What is expected: Below are some entries. Repeat exactly the lines from the one with "1 nothing. -/" through the one with "def tBusy (attr", and only those.

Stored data
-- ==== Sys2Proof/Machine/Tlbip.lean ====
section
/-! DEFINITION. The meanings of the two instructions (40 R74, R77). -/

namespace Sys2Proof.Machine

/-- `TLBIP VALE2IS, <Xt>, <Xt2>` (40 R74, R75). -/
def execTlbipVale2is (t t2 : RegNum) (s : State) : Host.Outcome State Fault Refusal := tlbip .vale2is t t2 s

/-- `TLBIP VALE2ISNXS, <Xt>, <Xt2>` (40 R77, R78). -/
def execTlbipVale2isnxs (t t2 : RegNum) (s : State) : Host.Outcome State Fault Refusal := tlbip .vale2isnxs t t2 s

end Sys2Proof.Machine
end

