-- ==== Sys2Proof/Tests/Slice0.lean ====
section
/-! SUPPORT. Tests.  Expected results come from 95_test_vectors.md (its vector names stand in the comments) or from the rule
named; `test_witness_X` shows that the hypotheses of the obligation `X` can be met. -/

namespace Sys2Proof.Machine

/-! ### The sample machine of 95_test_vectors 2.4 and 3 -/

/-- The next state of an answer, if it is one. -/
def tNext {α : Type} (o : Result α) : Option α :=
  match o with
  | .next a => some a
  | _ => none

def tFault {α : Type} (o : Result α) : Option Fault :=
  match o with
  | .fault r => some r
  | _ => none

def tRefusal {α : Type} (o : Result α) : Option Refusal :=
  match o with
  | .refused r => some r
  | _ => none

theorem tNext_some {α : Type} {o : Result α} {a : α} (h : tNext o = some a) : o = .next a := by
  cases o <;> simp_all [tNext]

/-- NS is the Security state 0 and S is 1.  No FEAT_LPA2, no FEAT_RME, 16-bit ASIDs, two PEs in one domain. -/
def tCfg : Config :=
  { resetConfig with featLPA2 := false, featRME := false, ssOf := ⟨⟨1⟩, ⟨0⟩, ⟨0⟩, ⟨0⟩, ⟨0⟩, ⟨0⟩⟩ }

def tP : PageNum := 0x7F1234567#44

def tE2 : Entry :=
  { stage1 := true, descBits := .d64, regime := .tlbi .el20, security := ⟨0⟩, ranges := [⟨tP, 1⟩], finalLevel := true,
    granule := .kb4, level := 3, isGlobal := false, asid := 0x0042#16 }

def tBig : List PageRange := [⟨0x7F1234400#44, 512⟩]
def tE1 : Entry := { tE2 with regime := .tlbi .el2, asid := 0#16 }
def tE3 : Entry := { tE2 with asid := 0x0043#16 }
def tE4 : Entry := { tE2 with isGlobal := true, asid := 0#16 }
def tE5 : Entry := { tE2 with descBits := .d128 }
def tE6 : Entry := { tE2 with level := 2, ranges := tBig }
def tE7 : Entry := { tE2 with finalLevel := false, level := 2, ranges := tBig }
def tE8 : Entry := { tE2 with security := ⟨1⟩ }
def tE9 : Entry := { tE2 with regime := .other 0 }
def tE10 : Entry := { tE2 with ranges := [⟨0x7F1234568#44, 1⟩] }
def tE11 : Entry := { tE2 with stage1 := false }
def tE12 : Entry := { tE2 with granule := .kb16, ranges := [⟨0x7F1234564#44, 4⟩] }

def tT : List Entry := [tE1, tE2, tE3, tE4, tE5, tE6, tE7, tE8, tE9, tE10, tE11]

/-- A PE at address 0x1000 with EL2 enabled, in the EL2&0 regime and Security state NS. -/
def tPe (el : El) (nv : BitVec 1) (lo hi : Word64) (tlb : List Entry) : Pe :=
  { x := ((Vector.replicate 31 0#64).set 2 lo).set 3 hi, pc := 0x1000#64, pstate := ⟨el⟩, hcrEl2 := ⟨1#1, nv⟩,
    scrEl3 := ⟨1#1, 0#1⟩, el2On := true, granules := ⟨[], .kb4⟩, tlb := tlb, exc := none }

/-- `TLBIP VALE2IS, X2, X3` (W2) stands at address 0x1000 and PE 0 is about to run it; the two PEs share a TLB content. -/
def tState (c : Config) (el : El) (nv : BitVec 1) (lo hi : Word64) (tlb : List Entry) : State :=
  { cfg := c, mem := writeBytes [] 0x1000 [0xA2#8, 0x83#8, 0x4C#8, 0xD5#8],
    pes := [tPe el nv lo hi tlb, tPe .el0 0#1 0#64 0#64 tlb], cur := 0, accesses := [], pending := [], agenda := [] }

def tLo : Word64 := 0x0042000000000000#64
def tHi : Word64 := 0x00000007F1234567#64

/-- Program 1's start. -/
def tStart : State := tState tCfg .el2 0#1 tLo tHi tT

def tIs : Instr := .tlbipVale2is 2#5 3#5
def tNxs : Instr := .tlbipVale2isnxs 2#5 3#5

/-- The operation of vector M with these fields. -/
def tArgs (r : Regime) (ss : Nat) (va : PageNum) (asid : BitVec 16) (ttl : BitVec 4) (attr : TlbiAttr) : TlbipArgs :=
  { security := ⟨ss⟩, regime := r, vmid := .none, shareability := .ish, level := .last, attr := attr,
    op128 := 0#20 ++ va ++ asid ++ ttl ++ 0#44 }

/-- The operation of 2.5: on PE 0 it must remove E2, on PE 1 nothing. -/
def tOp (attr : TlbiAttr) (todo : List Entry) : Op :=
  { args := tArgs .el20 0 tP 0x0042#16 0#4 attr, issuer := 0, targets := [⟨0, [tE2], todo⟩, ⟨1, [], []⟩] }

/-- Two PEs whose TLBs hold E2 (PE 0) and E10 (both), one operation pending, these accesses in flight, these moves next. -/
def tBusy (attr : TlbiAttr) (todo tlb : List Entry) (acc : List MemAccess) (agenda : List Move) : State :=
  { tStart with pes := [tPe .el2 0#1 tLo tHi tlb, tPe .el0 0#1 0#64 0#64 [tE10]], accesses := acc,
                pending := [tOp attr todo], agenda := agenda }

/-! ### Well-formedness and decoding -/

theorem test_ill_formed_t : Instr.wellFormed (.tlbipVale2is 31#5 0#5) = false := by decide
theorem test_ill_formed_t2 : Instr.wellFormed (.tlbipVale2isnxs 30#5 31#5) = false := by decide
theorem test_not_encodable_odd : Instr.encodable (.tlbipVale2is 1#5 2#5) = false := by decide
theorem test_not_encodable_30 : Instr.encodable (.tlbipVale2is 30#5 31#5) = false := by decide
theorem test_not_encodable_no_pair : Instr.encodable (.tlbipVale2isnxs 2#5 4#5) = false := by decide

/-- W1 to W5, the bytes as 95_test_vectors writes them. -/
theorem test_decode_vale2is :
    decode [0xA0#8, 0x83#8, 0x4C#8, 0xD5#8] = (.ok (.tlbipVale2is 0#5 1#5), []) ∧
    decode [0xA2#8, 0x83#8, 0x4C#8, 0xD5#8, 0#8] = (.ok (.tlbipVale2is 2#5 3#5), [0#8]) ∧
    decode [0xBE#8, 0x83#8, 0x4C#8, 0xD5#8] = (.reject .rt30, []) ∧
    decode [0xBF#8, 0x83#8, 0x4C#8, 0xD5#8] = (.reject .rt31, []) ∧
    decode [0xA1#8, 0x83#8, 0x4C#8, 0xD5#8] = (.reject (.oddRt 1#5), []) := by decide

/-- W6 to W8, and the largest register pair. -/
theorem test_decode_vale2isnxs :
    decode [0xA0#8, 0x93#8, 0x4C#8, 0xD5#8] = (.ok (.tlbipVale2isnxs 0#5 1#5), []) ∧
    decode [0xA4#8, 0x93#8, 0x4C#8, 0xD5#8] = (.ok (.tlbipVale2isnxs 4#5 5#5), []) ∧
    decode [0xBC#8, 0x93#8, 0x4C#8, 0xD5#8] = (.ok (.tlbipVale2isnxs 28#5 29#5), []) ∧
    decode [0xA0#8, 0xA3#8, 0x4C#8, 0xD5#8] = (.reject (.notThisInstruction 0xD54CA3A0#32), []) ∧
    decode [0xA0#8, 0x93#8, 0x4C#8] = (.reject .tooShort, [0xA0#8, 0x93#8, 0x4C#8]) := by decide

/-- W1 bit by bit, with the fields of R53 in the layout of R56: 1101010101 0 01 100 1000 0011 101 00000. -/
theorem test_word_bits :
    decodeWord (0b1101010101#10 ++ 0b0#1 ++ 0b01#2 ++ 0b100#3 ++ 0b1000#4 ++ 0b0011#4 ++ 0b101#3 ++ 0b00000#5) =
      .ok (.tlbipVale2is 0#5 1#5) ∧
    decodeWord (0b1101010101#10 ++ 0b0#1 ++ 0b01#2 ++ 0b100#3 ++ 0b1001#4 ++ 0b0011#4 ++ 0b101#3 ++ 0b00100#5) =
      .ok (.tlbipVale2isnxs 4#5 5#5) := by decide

Exercise solution:
/-- The operation of 2.5: on PE 0 it must remove E2, on PE 1 nothing. -/
def tOp (attr : TlbiAttr) (todo : List Entry) : Op :=
  { args := tArgs .el20 0 tP 0x0042#16 0#4 attr, issuer := 0, targets := [⟨0, [tE2], todo⟩, ⟨1, [], []⟩] }

/-- Two PEs whose TLBs hold E2 (PE 0) and E10 (both), one operation pending, these accesses in flight, these moves next. -/
def tBusy (attr : TlbiAttr) (todo tlb : List Entry) (acc : List MemAccess) (agenda : List Move) : State :=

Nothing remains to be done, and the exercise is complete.